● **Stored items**
_ _ _
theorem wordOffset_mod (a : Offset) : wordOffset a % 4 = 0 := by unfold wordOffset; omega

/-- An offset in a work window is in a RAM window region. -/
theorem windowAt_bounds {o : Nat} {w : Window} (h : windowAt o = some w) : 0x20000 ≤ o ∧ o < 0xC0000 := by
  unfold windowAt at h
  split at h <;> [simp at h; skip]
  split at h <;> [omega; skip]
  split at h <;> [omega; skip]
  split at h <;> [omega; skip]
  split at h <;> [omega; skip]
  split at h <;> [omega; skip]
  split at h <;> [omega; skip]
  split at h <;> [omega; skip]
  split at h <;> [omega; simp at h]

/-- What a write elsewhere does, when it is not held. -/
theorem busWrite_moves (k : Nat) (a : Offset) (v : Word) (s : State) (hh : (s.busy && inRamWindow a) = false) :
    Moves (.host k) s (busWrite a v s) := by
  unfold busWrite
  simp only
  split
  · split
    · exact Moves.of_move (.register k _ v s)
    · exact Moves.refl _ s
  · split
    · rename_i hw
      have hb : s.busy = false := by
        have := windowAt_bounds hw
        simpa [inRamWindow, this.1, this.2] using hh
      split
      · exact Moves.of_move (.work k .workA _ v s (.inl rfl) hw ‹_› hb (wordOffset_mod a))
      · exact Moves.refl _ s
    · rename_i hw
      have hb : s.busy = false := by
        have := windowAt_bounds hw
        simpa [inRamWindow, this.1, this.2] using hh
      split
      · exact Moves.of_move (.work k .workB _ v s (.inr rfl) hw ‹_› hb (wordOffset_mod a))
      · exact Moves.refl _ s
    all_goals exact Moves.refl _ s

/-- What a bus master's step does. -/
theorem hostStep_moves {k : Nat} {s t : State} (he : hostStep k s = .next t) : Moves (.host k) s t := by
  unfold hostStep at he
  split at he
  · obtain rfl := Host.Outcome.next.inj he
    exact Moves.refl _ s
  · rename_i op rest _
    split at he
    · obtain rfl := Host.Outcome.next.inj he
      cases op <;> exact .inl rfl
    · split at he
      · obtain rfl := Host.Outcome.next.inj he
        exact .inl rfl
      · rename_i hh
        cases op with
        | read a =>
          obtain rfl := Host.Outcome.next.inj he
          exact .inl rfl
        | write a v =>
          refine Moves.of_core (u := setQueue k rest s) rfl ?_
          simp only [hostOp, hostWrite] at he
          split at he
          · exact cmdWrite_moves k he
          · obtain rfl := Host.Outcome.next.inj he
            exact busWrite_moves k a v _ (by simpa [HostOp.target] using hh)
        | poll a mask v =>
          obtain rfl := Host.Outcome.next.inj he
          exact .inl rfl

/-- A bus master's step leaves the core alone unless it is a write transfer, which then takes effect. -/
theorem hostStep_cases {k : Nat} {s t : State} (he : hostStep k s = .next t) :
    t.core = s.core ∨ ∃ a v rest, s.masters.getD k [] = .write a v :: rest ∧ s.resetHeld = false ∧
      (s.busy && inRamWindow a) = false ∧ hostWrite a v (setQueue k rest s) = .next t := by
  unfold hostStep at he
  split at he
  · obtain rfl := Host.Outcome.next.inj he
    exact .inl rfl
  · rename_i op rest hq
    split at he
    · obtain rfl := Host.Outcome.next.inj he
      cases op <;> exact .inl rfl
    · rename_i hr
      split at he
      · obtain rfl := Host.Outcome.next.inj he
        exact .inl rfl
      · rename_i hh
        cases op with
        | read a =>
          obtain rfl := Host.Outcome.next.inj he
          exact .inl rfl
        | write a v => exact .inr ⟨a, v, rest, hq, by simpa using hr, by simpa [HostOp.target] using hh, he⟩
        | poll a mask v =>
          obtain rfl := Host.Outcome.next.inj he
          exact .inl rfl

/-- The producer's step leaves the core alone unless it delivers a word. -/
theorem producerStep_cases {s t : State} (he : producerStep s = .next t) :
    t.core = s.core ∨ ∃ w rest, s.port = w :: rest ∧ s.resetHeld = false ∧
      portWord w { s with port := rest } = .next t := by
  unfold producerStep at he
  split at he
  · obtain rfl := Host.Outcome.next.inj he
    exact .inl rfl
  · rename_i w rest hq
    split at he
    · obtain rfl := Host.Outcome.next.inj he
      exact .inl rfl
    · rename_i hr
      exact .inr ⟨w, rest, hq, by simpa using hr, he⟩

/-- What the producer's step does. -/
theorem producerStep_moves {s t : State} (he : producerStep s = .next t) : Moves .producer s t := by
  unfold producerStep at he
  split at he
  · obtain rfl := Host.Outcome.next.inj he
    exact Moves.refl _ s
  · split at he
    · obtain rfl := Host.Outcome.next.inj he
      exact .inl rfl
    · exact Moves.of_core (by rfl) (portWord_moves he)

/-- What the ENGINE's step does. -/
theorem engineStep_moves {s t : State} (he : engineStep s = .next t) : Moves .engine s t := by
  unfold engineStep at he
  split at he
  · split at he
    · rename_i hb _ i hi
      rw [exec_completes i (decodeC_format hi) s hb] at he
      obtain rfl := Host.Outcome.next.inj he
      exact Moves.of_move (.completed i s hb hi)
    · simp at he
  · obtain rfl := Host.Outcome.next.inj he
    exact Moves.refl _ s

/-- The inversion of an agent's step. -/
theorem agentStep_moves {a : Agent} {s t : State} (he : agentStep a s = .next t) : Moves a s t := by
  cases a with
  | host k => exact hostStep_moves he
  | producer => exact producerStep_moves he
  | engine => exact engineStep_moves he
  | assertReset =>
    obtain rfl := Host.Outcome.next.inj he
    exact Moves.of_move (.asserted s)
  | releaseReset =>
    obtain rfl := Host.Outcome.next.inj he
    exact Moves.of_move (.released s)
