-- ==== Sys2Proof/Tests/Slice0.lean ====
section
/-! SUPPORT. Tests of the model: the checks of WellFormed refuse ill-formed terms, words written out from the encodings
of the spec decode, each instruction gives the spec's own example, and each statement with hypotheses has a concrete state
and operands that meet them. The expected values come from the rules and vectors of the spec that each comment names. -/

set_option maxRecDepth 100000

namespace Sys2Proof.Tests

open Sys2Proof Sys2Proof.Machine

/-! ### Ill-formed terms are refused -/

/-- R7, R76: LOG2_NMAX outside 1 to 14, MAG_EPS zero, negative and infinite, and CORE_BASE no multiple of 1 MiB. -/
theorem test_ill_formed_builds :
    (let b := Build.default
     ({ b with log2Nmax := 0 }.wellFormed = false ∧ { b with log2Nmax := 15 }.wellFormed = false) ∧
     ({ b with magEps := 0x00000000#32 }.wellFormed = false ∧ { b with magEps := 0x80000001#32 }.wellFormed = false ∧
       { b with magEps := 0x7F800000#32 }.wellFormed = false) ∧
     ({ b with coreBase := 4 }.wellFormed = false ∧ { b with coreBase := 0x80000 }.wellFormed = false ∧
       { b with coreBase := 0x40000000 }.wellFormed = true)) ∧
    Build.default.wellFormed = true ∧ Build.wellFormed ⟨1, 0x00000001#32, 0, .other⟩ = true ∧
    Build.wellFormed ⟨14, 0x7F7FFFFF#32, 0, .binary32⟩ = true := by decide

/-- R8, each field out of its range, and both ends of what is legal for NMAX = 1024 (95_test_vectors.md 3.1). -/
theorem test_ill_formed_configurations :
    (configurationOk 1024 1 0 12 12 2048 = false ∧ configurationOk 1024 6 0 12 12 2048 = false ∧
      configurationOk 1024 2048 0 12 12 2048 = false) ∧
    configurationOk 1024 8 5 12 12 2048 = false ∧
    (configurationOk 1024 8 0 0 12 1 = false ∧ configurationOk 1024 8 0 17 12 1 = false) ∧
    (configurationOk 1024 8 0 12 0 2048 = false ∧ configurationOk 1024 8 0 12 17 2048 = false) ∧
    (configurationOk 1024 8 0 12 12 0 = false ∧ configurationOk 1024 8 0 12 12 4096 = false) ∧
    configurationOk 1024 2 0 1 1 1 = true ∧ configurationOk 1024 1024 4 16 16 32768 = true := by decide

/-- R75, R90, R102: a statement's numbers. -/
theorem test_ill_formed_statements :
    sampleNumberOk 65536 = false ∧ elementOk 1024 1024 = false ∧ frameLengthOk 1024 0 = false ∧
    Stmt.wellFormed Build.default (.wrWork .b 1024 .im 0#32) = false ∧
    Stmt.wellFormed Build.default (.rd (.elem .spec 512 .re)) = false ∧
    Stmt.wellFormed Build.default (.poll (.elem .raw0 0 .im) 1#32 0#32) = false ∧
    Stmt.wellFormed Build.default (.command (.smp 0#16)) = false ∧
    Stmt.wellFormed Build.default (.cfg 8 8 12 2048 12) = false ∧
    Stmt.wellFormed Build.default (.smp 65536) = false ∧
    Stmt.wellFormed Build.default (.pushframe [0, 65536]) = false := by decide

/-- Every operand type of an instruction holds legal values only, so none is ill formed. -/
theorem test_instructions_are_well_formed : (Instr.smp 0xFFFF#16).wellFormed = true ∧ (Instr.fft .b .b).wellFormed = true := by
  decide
_ _ _
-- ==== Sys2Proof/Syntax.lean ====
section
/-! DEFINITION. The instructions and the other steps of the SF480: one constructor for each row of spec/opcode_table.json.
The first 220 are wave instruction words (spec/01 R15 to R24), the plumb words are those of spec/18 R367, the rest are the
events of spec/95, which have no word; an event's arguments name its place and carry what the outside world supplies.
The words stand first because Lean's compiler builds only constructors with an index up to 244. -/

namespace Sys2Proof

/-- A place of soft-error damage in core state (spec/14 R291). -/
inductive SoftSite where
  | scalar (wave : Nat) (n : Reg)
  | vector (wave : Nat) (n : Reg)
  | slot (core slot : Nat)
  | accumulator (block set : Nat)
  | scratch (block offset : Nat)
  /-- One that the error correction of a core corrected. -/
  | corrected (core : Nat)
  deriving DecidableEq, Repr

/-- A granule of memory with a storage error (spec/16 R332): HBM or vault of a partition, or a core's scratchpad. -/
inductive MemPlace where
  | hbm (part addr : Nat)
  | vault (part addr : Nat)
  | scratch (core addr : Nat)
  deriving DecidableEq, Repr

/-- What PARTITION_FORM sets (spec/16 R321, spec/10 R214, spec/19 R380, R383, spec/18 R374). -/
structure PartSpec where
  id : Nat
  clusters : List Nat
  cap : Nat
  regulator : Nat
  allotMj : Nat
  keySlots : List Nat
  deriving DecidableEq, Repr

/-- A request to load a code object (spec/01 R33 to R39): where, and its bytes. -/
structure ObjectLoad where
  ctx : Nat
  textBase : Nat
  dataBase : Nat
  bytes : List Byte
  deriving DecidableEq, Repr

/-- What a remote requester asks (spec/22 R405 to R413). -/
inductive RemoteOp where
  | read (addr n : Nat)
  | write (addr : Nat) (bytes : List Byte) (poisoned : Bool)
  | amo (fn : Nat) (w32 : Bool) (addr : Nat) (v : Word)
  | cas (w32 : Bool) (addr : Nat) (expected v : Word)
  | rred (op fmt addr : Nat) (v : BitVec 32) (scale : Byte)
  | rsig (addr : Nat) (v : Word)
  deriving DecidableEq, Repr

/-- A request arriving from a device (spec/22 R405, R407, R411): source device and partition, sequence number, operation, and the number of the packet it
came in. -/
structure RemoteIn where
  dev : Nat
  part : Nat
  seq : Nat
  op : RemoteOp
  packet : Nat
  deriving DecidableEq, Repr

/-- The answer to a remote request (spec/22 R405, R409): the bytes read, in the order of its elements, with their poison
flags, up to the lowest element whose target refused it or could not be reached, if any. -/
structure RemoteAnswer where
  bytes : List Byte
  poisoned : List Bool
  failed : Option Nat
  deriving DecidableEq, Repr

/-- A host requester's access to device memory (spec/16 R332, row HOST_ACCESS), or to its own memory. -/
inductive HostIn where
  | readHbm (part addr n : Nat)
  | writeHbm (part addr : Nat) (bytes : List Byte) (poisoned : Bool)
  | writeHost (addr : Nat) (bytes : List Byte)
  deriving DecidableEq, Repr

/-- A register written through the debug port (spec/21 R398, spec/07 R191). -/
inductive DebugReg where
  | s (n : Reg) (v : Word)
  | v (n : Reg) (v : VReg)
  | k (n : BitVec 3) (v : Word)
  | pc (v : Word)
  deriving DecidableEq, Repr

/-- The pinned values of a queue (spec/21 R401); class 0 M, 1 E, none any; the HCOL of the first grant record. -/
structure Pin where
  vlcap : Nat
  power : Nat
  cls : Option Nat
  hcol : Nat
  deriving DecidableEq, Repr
_ _ _
● **Exercise goal**
Among the lines of the data, identify those with the word "outside". Copy each of them.

● **Exercise answer**
/-- R7, R76: LOG2_NMAX outside 1 to 14, MAG_EPS zero, negative and infinite, and CORE_BASE no multiple of 1 MiB. -/
events of spec/95, which have no word; an event's arguments name its place and carry what the outside world supplies.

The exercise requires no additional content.